Монетизация памяти

26.01.2005

Логотип Северная ПравдаНи в коем случае не ставлю цель – скомпрометировать армию. Для меня нет сомнения в том, что наши парни должны пройти через армию. Иначе некому будет защищать страну, в том числе и нас, женщин. Да, они должны пройти через эту школу настоящих мужчин, но мы, матери, – против бессмысленной гибели детей в «странных войнах», мы против того, чтобы им калечили здоровье и психику в гнусной обстановке дедовщины и «зэковщины». Они должны вернуться к нам не просто живыми, но более здоровыми и сильными. Но можно ли сегодня ждать, что эти скромные надежды сбудутся? Армия пока что вызывает не уважение, а страх. Так быть не должно.

Правда, наш материал не столько о детях, сколько о матерях погибших детей. И о том, как относится к ним государство и общество. Выводы делать не будем.

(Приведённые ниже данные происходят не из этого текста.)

@[simp] theorem State.setStatus_status (s : State) (v : BitVec 3) : (s.setStatus v).status = v := rfl
@[simp] theorem State.setStatus_qin (s : State) (v : BitVec 3) : (s.setStatus v).qin = s.qin := rfl
@[simp] theorem State.setStatus_qout (s : State) (v : BitVec 3) : (s.setStatus v).qout = s.qout := rfl
@[simp] theorem State.setStatus_recValid (s : State) (v : BitVec 3) : (s.setStatus v).recValid = s.recValid := rfl
@[simp] theorem State.setStatus_recVbat (s : State) (v : BitVec 3) : (s.setStatus v).recVbat = s.recVbat := rfl
@[simp] theorem State.setStatus_recVbus (s : State) (v : BitVec 3) : (s.setStatus v).recVbus = s.recVbus := rfl
@[simp] theorem State.setStatus_recBoot (s : State) (v : BitVec 3) : (s.setStatus v).recBoot = s.recBoot := rfl
@[simp] theorem State.setStatus_recTemp (s : State) (v : BitVec 3) : (s.setStatus v).recTemp = s.recTemp := rfl
@[simp] theorem State.setStatus_bufLen (s : State) (v : BitVec 3) : (s.setStatus v).bufLen = s.bufLen := rfl
@[simp] theorem State.setStatus_buf (s : State) (v : BitVec 3) : (s.setStatus v).buf = s.buf := rfl
@[simp] theorem State.setStatus_build (s : State) (v : BitVec 3) : (s.setStatus v).build = s.build := rfl
@[simp] theorem State.setStatus_pending (s : State) (v : BitVec 3) : (s.setStatus v).pending = s.pending := rfl
@[simp] theorem State.setStatus_reads (s : State) (v : BitVec 3) : (s.setStatus v).reads = s.reads := rfl

@[simp] theorem State.setQin_status (s : State) (v : Word) : (s.setQin v).status = s.status := rfl
@[simp] theorem State.setQin_qin (s : State) (v : Word) : (s.setQin v).qin = v := rfl
@[simp] theorem State.setQin_qout (s : State) (v : Word) : (s.setQin v).qout = s.qout := rfl
@[simp] theorem State.setQin_recValid (s : State) (v : Word) : (s.setQin v).recValid = s.recValid := rfl
@[simp] theorem State.setQin_recVbat (s : State) (v : Word) : (s.setQin v).recVbat = s.recVbat := rfl
@[simp] theorem State.setQin_recVbus (s : State) (v : Word) : (s.setQin v).recVbus = s.recVbus := rfl
@[simp] theorem State.setQin_recBoot (s : State) (v : Word) : (s.setQin v).recBoot = s.recBoot := rfl
@[simp] theorem State.setQin_recTemp (s : State) (v : Word) : (s.setQin v).recTemp = s.recTemp := rfl
@[simp] theorem State.setQin_bufLen (s : State) (v : Word) : (s.setQin v).bufLen = s.bufLen := rfl
@[simp] theorem State.setQin_buf (s : State) (v : Word) : (s.setQin v).buf = s.buf := rfl
@[simp] theorem State.setQin_build (s : State) (v : Word) : (s.setQin v).build = s.build := rfl
@[simp] theorem State.setQin_pending (s : State) (v : Word) : (s.setQin v).pending = s.pending := rfl
@[simp] theorem State.setQin_reads (s : State) (v : Word) : (s.setQin v).reads = s.reads := rfl

@[simp] theorem State.setQout_status (s : State) (v : Code) : (s.setQout v).status = s.status := rfl
@[simp] theorem State.setQout_qin (s : State) (v : Code) : (s.setQout v).qin = s.qin := rfl
@[simp] theorem State.setQout_qout (s : State) (v : Code) : (s.setQout v).qout = v := rfl
@[simp] theorem State.setQout_recValid (s : State) (v : Code) : (s.setQout v).recValid = s.recValid := rfl
@[simp] theorem State.setQout_recVbat (s : State) (v : Code) : (s.setQout v).recVbat = s.recVbat := rfl
@[simp] theorem State.setQout_recVbus (s : State) (v : Code) : (s.setQout v).recVbus = s.recVbus := rfl
@[simp] theorem State.setQout_recBoot (s : State) (v : Code) : (s.setQout v).recBoot = s.recBoot := rfl
@[simp] theorem State.setQout_recTemp (s : State) (v : Code) : (s.setQout v).recTemp = s.recTemp := rfl
@[simp] theorem State.setQout_bufLen (s : State) (v : Code) : (s.setQout v).bufLen = s.bufLen := rfl
@[simp] theorem State.setQout_buf (s : State) (v : Code) : (s.setQout v).buf = s.buf := rfl
@[simp] theorem State.setQout_build (s : State) (v : Code) : (s.setQout v).build = s.build := rfl
@[simp] theorem State.setQout_pending (s : State) (v : Code) : (s.setQout v).pending = s.pending := rfl
@[simp] theorem State.setQout_reads (s : State) (v : Code) : (s.setQout v).reads = s.reads := rfl

@[simp] theorem State.setRecValid_status (s : State) (v : BitVec 4) : (s.setRecValid v).status = s.status := rfl
@[simp] theorem State.setRecValid_qin (s : State) (v : BitVec 4) : (s.setRecValid v).qin = s.qin := rfl
@[simp] theorem State.setRecValid_qout (s : State) (v : BitVec 4) : (s.setRecValid v).qout = s.qout := rfl
@[simp] theorem State.setRecValid_recValid (s : State) (v : BitVec 4) : (s.setRecValid v).recValid = v := rfl
@[simp] theorem State.setRecValid_recVbat (s : State) (v : BitVec 4) : (s.setRecValid v).recVbat = s.recVbat := rfl
@[simp] theorem State.setRecValid_recVbus (s : State) (v : BitVec 4) : (s.setRecValid v).recVbus = s.recVbus := rfl
@[simp] theorem State.setRecValid_recBoot (s : State) (v : BitVec 4) : (s.setRecValid v).recBoot = s.recBoot := rfl
@[simp] theorem State.setRecValid_recTemp (s : State) (v : BitVec 4) : (s.setRecValid v).recTemp = s.recTemp := rfl
@[simp] theorem State.setRecValid_bufLen (s : State) (v : BitVec 4) : (s.setRecValid v).bufLen = s.bufLen := rfl
@[simp] theorem State.setRecValid_buf (s : State) (v : BitVec 4) : (s.setRecValid v).buf = s.buf := rfl
@[simp] theorem State.setRecValid_build (s : State) (v : BitVec 4) : (s.setRecValid v).build = s.build := rfl
@[simp] theorem State.setRecValid_pending (s : State) (v : BitVec 4) : (s.setRecValid v).pending = s.pending := rfl
@[simp] theorem State.setRecValid_reads (s : State) (v : BitVec 4) : (s.setRecValid v).reads = s.reads := rfl

@[simp] theorem State.setRecVbat_status (s : State) (v : Word) : (s.setRecVbat v).status = s.status := rfl
@[simp] theorem State.setRecVbat_qin (s : State) (v : Word) : (s.setRecVbat v).qin = s.qin := rfl
@[simp] theorem State.setRecVbat_qout (s : State) (v : Word) : (s.setRecVbat v).qout = s.qout := rfl
@[simp] theorem State.setRecVbat_recValid (s : State) (v : Word) : (s.setRecVbat v).recValid = s.recValid := rfl
@[simp] theorem State.setRecVbat_recVbat (s : State) (v : Word) : (s.setRecVbat v).recVbat = v := rfl
@[simp] theorem State.setRecVbat_recVbus (s : State) (v : Word) : (s.setRecVbat v).recVbus = s.recVbus := rfl
@[simp] theorem State.setRecVbat_recBoot (s : State) (v : Word) : (s.setRecVbat v).recBoot = s.recBoot := rfl
@[simp] theorem State.setRecVbat_recTemp (s : State) (v : Word) : (s.setRecVbat v).recTemp = s.recTemp := rfl
@[simp] theorem State.setRecVbat_bufLen (s : State) (v : Word) : (s.setRecVbat v).bufLen = s.bufLen := rfl
@[simp] theorem State.setRecVbat_buf (s : State) (v : Word) : (s.setRecVbat v).buf = s.buf := rfl
@[simp] theorem State.setRecVbat_build (s : State) (v : Word) : (s.setRecVbat v).build = s.build := rfl
@[simp] theorem State.setRecVbat_pending (s : State) (v : Word) : (s.setRecVbat v).pending = s.pending := rfl
@[simp] theorem State.setRecVbat_reads (s : State) (v : Word) : (s.setRecVbat v).reads = s.reads := rfl

@[simp] theorem State.setRecVbus_status (s : State) (v : Word) : (s.setRecVbus v).status = s.status := rfl
@[simp] theorem State.setRecVbus_qin (s : State) (v : Word) : (s.setRecVbus v).qin = s.qin := rfl
@[simp] theorem State.setRecVbus_qout (s : State) (v : Word) : (s.setRecVbus v).qout = s.qout := rfl
@[simp] theorem State.setRecVbus_recValid (s : State) (v : Word) : (s.setRecVbus v).recValid = s.recValid := rfl
@[simp] theorem State.setRecVbus_recVbat (s : State) (v : Word) : (s.setRecVbus v).recVbat = s.recVbat := rfl
@[simp] theorem State.setRecVbus_recVbus (s : State) (v : Word) : (s.setRecVbus v).recVbus = v := rfl
@[simp] theorem State.setRecVbus_recBoot (s : State) (v : Word) : (s.setRecVbus v).recBoot = s.recBoot := rfl
@[simp] theorem State.setRecVbus_recTemp (s : State) (v : Word) : (s.setRecVbus v).recTemp = s.recTemp := rfl
@[simp] theorem State.setRecVbus_bufLen (s : State) (v : Word) : (s.setRecVbus v).bufLen = s.bufLen := rfl
@[simp] theorem State.setRecVbus_buf (s : State) (v : Word) : (s.setRecVbus v).buf = s.buf := rfl
@[simp] theorem State.setRecVbus_build (s : State) (v : Word) : (s.setRecVbus v).build = s.build := rfl
@[simp] theorem State.setRecVbus_pending (s : State) (v : Word) : (s.setRecVbus v).pending = s.pending := rfl
@[simp] theorem State.setRecVbus_reads (s : State) (v : Word) : (s.setRecVbus v).reads = s.reads := rfl

@[simp] theorem State.setRecBoot_status (s : State) (v : Byte) : (s.setRecBoot v).status = s.status := rfl
@[simp] theorem State.setRecBoot_qin (s : State) (v : Byte) : (s.setRecBoot v).qin = s.qin := rfl
@[simp] theorem State.setRecBoot_qout (s : State) (v : Byte) : (s.setRecBoot v).qout = s.qout := rfl
@[simp] theorem State.setRecBoot_recValid (s : State) (v : Byte) : (s.setRecBoot v).recValid = s.recValid := rfl
@[simp] theorem State.setRecBoot_recVbat (s : State) (v : Byte) : (s.setRecBoot v).recVbat = s.recVbat := rfl
@[simp] theorem State.setRecBoot_recVbus (s : State) (v : Byte) : (s.setRecBoot v).recVbus = s.recVbus := rfl
@[simp] theorem State.setRecBoot_recBoot (s : State) (v : Byte) : (s.setRecBoot v).recBoot = v := rfl
@[simp] theorem State.setRecBoot_recTemp (s : State) (v : Byte) : (s.setRecBoot v).recTemp = s.recTemp := rfl
@[simp] theorem State.setRecBoot_bufLen (s : State) (v : Byte) : (s.setRecBoot v).bufLen = s.bufLen := rfl
@[simp] theorem State.setRecBoot_buf (s : State) (v : Byte) : (s.setRecBoot v).buf = s.buf := rfl
@[simp] theorem State.setRecBoot_build (s : State) (v : Byte) : (s.setRecBoot v).build = s.build := rfl
@[simp] theorem State.setRecBoot_pending (s : State) (v : Byte) : (s.setRecBoot v).pending = s.pending := rfl
@[simp] theorem State.setRecBoot_reads (s : State) (v : Byte) : (s.setRecBoot v).reads = s.reads := rfl

@[simp] theorem State.setRecTemp_status (s : State) (v : Word) : (s.setRecTemp v).status = s.status := rfl
@[simp] theorem State.setRecTemp_qin (s : State) (v : Word) : (s.setRecTemp v).qin = s.qin := rfl
@[simp] theorem State.setRecTemp_qout (s : State) (v : Word) : (s.setRecTemp v).qout = s.qout := rfl
@[simp] theorem State.setRecTemp_recValid (s : State) (v : Word) : (s.setRecTemp v).recValid = s.recValid := rfl
@[simp] theorem State.setRecTemp_recVbat (s : State) (v : Word) : (s.setRecTemp v).recVbat = s.recVbat := rfl
@[simp] theorem State.setRecTemp_recVbus (s : State) (v : Word) : (s.setRecTemp v).recVbus = s.recVbus := rfl
@[simp] theorem State.setRecTemp_recBoot (s : State) (v : Word) : (s.setRecTemp v).recBoot = s.recBoot := rfl
@[simp] theorem State.setRecTemp_recTemp (s : State) (v : Word) : (s.setRecTemp v).recTemp = v := rfl
@[simp] theorem State.setRecTemp_bufLen (s : State) (v : Word) : (s.setRecTemp v).bufLen = s.bufLen := rfl
@[simp] theorem State.setRecTemp_buf (s : State) (v : Word) : (s.setRecTemp v).buf = s.buf := rfl
@[simp] theorem State.setRecTemp_build (s : State) (v : Word) : (s.setRecTemp v).build = s.build := rfl
@[simp] theorem State.setRecTemp_pending (s : State) (v : Word) : (s.setRecTemp v).pending = s.pending := rfl
@[simp] theorem State.setRecTemp_reads (s : State) (v : Word) : (s.setRecTemp v).reads = s.reads := rfl

@[simp] theorem State.setBufLen_status (s : State) (v : BitVec 4) : (s.setBufLen v).status = s.status := rfl
@[simp] theorem State.setBufLen_qin (s : State) (v : BitVec 4) : (s.setBufLen v).qin = s.qin := rfl
@[simp] theorem State.setBufLen_qout (s : State) (v : BitVec 4) : (s.setBufLen v).qout = s.qout := rfl
@[simp] theorem State.setBufLen_recValid (s : State) (v : BitVec 4) : (s.setBufLen v).recValid = s.recValid := rfl
@[simp] theorem State.setBufLen_recVbat (s : State) (v : BitVec 4) : (s.setBufLen v).recVbat = s.recVbat := rfl
@[simp] theorem State.setBufLen_recVbus (s : State) (v : BitVec 4) : (s.setBufLen v).recVbus = s.recVbus := rfl
@[simp] theorem State.setBufLen_recBoot (s : State) (v : BitVec 4) : (s.setBufLen v).recBoot = s.recBoot := rfl
@[simp] theorem State.setBufLen_recTemp (s : State) (v : BitVec 4) : (s.setBufLen v).recTemp = s.recTemp := rfl
@[simp] theorem State.setBufLen_bufLen (s : State) (v : BitVec 4) : (s.setBufLen v).bufLen = v := rfl
@[simp] theorem State.setBufLen_buf (s : State) (v : BitVec 4) : (s.setBufLen v).buf = s.buf := rfl
@[simp] theorem State.setBufLen_build (s : State) (v : BitVec 4) : (s.setBufLen v).build = s.build := rfl
@[simp] theorem State.setBufLen_pending (s : State) (v : BitVec 4) : (s.setBufLen v).pending = s.pending := rfl
@[simp] theorem State.setBufLen_reads (s : State) (v : BitVec 4) : (s.setBufLen v).reads = s.reads := rfl

@[simp] theorem State.setBuf_status (s : State) (v : Vector Byte 9) : (s.setBuf v).status = s.status := rfl
@[simp] theorem State.setBuf_qin (s : State) (v : Vector Byte 9) : (s.setBuf v).qin = s.qin := rfl
@[simp] theorem State.setBuf_qout (s : State) (v : Vector Byte 9) : (s.setBuf v).qout = s.qout := rfl
@[simp] theorem State.setBuf_recValid (s : State) (v : Vector Byte 9) : (s.setBuf v).recValid = s.recValid := rfl
@[simp] theorem State.setBuf_recVbat (s : State) (v : Vector Byte 9) : (s.setBuf v).recVbat = s.recVbat := rfl
@[simp] theorem State.setBuf_recVbus (s : State) (v : Vector Byte 9) : (s.setBuf v).recVbus = s.recVbus := rfl
@[simp] theorem State.setBuf_recBoot (s : State) (v : Vector Byte 9) : (s.setBuf v).recBoot = s.recBoot := rfl
@[simp] theorem State.setBuf_recTemp (s : State) (v : Vector Byte 9) : (s.setBuf v).recTemp = s.recTemp := rfl
@[simp] theorem State.setBuf_bufLen (s : State) (v : Vector Byte 9) : (s.setBuf v).bufLen = s.bufLen := rfl
@[simp] theorem State.setBuf_buf (s : State) (v : Vector Byte 9) : (s.setBuf v).buf = v := rfl
@[simp] theorem State.setBuf_build (s : State) (v : Vector Byte 9) : (s.setBuf v).build = s.build := rfl
@[simp] theorem State.setBuf_pending (s : State) (v : Vector Byte 9) : (s.setBuf v).pending = s.pending := rfl
@[simp] theorem State.setBuf_reads (s : State) (v : Vector Byte 9) : (s.setBuf v).reads = s.reads := rfl

@[simp] theorem State.setBuild_status (s : State) (v : BuildUnit) : (s.setBuild v).status = s.status := rfl
@[simp] theorem State.setBuild_qin (s : State) (v : BuildUnit) : (s.setBuild v).qin = s.qin := rfl
@[simp] theorem State.setBuild_qout (s : State) (v : BuildUnit) : (s.setBuild v).qout = s.qout := rfl
@[simp] theorem State.setBuild_recValid (s : State) (v : BuildUnit) : (s.setBuild v).recValid = s.recValid := rfl
@[simp] theorem State.setBuild_recVbat (s : State) (v : BuildUnit) : (s.setBuild v).recVbat = s.recVbat := rfl
@[simp] theorem State.setBuild_recVbus (s : State) (v : BuildUnit) : (s.setBuild v).recVbus = s.recVbus := rfl
@[simp] theorem State.setBuild_recBoot (s : State) (v : BuildUnit) : (s.setBuild v).recBoot = s.recBoot := rfl
@[simp] theorem State.setBuild_recTemp (s : State) (v : BuildUnit) : (s.setBuild v).recTemp = s.recTemp := rfl
@[simp] theorem State.setBuild_bufLen (s : State) (v : BuildUnit) : (s.setBuild v).bufLen = s.bufLen := rfl
@[simp] theorem State.setBuild_buf (s : State) (v : BuildUnit) : (s.setBuild v).buf = s.buf := rfl
@[simp] theorem State.setBuild_build (s : State) (v : BuildUnit) : (s.setBuild v).build = v := rfl
@[simp] theorem State.setBuild_pending (s : State) (v : BuildUnit) : (s.setBuild v).pending = s.pending := rfl
@[simp] theorem State.setBuild_reads (s : State) (v : BuildUnit) : (s.setBuild v).reads = s.reads := rfl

Возвращение Толи Калашникова

Он вернулся к матери через шесть лет после того, как ушел в армию. В цинковом гробу.

Толя вырос в простой рабочей семье, любил спорт, музыку, мотоцикл, не отказывался ни от какой домашней работы. Соседские девчонки, увидев, как ловко выбивает он палас, в шутку составили список невест, желавших выйти замуж за такого хозяйственного парня. Их оказалось девять.

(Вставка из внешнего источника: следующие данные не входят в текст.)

-- ==== Sys2Proof/Tests/Slice0.lean ====
section
/-! SUPPORT. Tests: ill-formed commands and accesses are refused, command words decode, one step per instruction on the
vectors of 95_test_vectors.md, and for each statement with hypotheses a state and operands that meet them. -/

open Sys2Proof Sys2Proof.Machine

namespace Sys2Proof.Tests

/-! Well-formedness: one ill-formed term for each check -/

theorem test_ill_formed_rsv : Command.wellFormed { rsv := 1, sc := 0b00, op := 0x00 } = false := by decide
theorem test_ill_formed_op : Command.wellFormed { rsv := 0, sc := 0b00, op := 0x05 } = false := by decide
theorem test_ill_formed_reserved_scale : Command.wellFormed { rsv := 0, sc := 0b11, op := 0x01 } = false := by decide
theorem test_ill_formed_scale_not_taken : Command.wellFormed { rsv := 0, sc := 0b01, op := 0x03 } = false := by decide
theorem test_well_formed_scaled : Command.wellFormed { rsv := 0, sc := 0b10, op := 0x02 } = true := by decide

theorem test_not_admitted_width : HostEvent.isAdmitted (.read 0x08 2) = false := by decide
theorem test_not_admitted_misaligned : HostEvent.isAdmitted (.read 0x0A 4) = false := by decide
theorem test_not_admitted_above : HostEvent.isAdmitted (.write 0x80 4 0) = false := by decide
theorem test_not_admitted_below : HostEvent.isAdmitted (.write (-4) 4 0) = false := by decide
theorem test_admitted_last_word : HostEvent.isAdmitted (.read 0x7C 4) = true := by decide

/-! Decoding: each word written out as RSV, SC, OP (30_encoding.md R70 to R72) -/

theorem test_decode_nop : decode 0b0000000000000000000000_00_00000000 = .legal .nop := by decide
theorem test_decode_qsfxS0 : decode 0b0000000000000000000000_00_00000001 = .legal .qsfxS0 := by decide
theorem test_decode_qsfxS8 : decode 0b0000000000000000000000_01_00000001 = .legal .qsfxS8 := by decide
theorem test_decode_qsfxS12 : decode 0b0000000000000000000000_10_00000001 = .legal .qsfxS12 := by decide
theorem test_decode_qufxS0 : decode 0b0000000000000000000000_00_00000010 = .legal .qufxS0 := by decide
theorem test_decode_qufxS8 : decode 0b0000000000000000000000_01_00000010 = .legal .qufxS8 := by decide
theorem test_decode_qufxS12 : decode 0b0000000000000000000000_10_00000010 = .legal .qufxS12 := by decide
theorem test_decode_quflt16 : decode 0b0000000000000000000000_00_00000011 = .legal .quflt16 := by decide
theorem test_decode_qsflt16 : decode 0b0000000000000000000000_00_00000100 = .legal .qsflt16 := by decide
theorem test_decode_build : decode 0b0000000000000000000000_00_00010000 = .legal .build := by decide

/-- 95_test_vectors.md P3 line 6. -/
theorem test_illegal_reserved_scale : decode 0x00000301 = .illegal .reservedScale := by decide
/-- 95_test_vectors.md P3 line 7. -/
theorem test_illegal_scale_not_taken : decode 0x00000103 = .illegal .scaleNotTaken := by decide
/-- 42_control.md R141. -/
theorem test_illegal_build_scale : decode 0x00000110 = .illegal .scaleNotTaken := by decide
/-- 42_control.md R141. -/
theorem test_illegal_op : decode 0x00000005 = .illegal .undefinedOp := by decide
/-- 30_encoding.md R73, the lowest and the highest RSV bit. -/
theorem test_illegal_rsv : decode 0x00000400 = .illegal .reservedBits ∧ decode 0x80000010 = .illegal .reservedBits := by decide

theorem test_decodeTableWord : decodeTableWord 32 0x00000201 = some .qsfxS12 ∧ decodeTableWord 32 0x00000301 = none := by
  decide

/-! One step of each instruction. `afterCommand q w` is the state after writing the word `w` to CMD with `q` in QIN. -/

/-- Reset with an operand in QIN. -/
def withQin (q : Word) : State := State.reset.setQin q

/-- Reset with a value in every register a command could wrongly touch. -/
def busy : State :=
  { State.reset with
    status := 0b111, qin := 0x40533333, qout := 0xBEEF, recValid := 0xF, recVbat := 0x41000000,
    recVbus := 0xC1000100, recBoot := 0xFF, recTemp := 0x7FC00000, bufLen := 4, buf := #v[0x2B, 1, 2, 3, 4, 5, 6, 7, 8] }

/-- QOUT and STATUS after one step that writes the word to CMD, if the step answers a next state. -/
def outcome (q w : Word) : Option (Code × BitVec 3) :=
  match step ((withQin q).withFetchWord 32 w.toNat) with
  | .next t => some (t.qout, t.status)
  | .fault _ => none
  | .refused _ => none

/-- BUF, BUF_LEN and STATUS after one step that writes the word of `build` to CMD. -/
def built (s : State) : Option (List Byte × BitVec 4 × BitVec 3) :=
  match step (s.withFetchWord 32 0x00000010) with
  | .next t => some (t.buf.toList, t.bufLen, t.status)
  | .fault _ => none
  | .refused _ => none

/-- 42_control.md R140: NOP after anything clears STATUS and leaves every other register. -/
theorem test_nop : step (busy.withFetchWord 32 0x00000000) = .next { busy with status := 0 } := rfl
/-- 42_control.md R141, example: the word 0x00000005. -/
theorem test_illegal_word : step (busy.withFetchWord 32 0x00000005) = .next { busy with status := 0b001 } := rfl
/-- 40_quantizer.md R93, corner case: the tie −2.5 goes up to −2. -/
theorem test_qsfxS0_tie : outcome 0xC0200000 0x00000001 = some (0xFFFE, 0) := by decide
/-- 40_quantizer.md R93, corner case: −32769 saturates. -/
theorem test_qsfxS0_saturates : outcome 0xC7000100 0x00000001 = some (0x8000, 0b100) := by decide
/-- 95_test_vectors.md X37: −40 degrees. -/
theorem test_qsfxS8_negative : outcome 0xC2200000 0x00000101 = some (0xD800, 0) := by decide
/-- 95_test_vectors.md X39: 32767.5 after scaling. -/
theorem test_qsfxS8_saturates : outcome 0x42FFFF00 0x00000101 = some (0x7FFF, 0b100) := by decide
/-- 95_test_vectors.md X31: −32768.5 after scaling rounds to the minimum. -/
theorem test_qsfxS12_minimum : outcome 0xC1000080 0x00000201 = some (0x8000, 0) := by decide
/-- 95_test_vectors.md X26. -/
theorem test_qsfxS12_saturates : outcome 0x40FFFF00 0x00000201 = some (0x7FFF, 0b100) := by decide
/-- 95_test_vectors.md Y7. -/
theorem test_qufxS0_saturates : outcome 0x477FFF80 0x00000002 = some (0xFFFF, 0b100) := by decide
/-- 95_test_vectors.md Y3. -/
theorem test_qufxS0_below_zero : outcome 0xBF000001 0x00000002 = some (0x0000, 0b100) := by decide
/-- 95_test_vectors.md Y19. -/
theorem test_qufxS8 : outcome 0x41CC0000 0x00000102 = some (0x1980, 0) := by decide
/-- 95_test_vectors.md Y21. -/
theorem test_qufxS8_saturates : outcome 0x437FFF80 0x00000102 = some (0xFFFF, 0b100) := by decide
/-- 95_test_vectors.md Y15. -/
theorem test_qufxS12_top : outcome 0x417FFF00 0x00000202 = some (0xFFFF, 0) := by decide
/-- 95_test_vectors.md Y18. -/
theorem test_qufxS12_below_zero : outcome 0xC0533333 0x00000202 = some (0x0000, 0b100) := by decide
/-- 95_test_vectors.md U18: the rounding carry. -/
theorem test_quflt16_carry : outcome 0x3EFFFFFF 0x00000003 = some (0xF800, 0) := by decide
/-- 95_test_vectors.md U15: the exponent clamp keeps the fraction. -/
theorem test_quflt16_clamp : outcome 0x37000000 0x00000003 = some (0x0800, 0) := by decide
/-- 95_test_vectors.md S7: sign and magnitude. -/
theorem test_qsflt16_negative : outcome 0xBDCCCCCD 0x00000004 = some (0xE666, 0) := by decide
/-- 95_test_vectors.md S11: negative overflow keeps the sign. -/
theorem test_qsflt16_overflow : outcome 0xBF7FF000 0x00000004 = some (0xFFFF, 0b100) := by decide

Мать, Галина Викторовна, смеялась и говорила, что она сама будет выбирать себе невестку. И необязательно из тех, кто записался в первых рядах.

Окончив школу, Толя поступил в 19-е профтехучилище. Специальность – электрогазосварщик. Хотел ли он идти в армию? Видимо, такие вопросы могут что-то значить в семьях со связями, деньгами и возможностями. Семья Калашниковых отправила сына служить. Это
было в середине девяностых.

Галина Викторовна рассказывает, что с армией Толе сначала повезло. Он попал в Рязань, в войска МВД. Писал хорошие письма, затем весточки от него перестали приходить. Через военкомат сделали запрос, оказалось, что его перевели в Тулу. Переписка возобновилась, сын сообщил, что строит общежитие для офицеров, попросил прислать теплые вещи. Галина Викторовна познакомилась с матерью его друзей. Татьяна Николаевна рассказала, как они встречали Новый год, сообщила милые для материнского сердца подробности. Ее удивила Толина хозяйственность, аккуратность. Прежде чем сесть за стол, привел в порядок свои вещи, кое-что почистил, простирнул. «Мои мальчишки не такие», – призналась она.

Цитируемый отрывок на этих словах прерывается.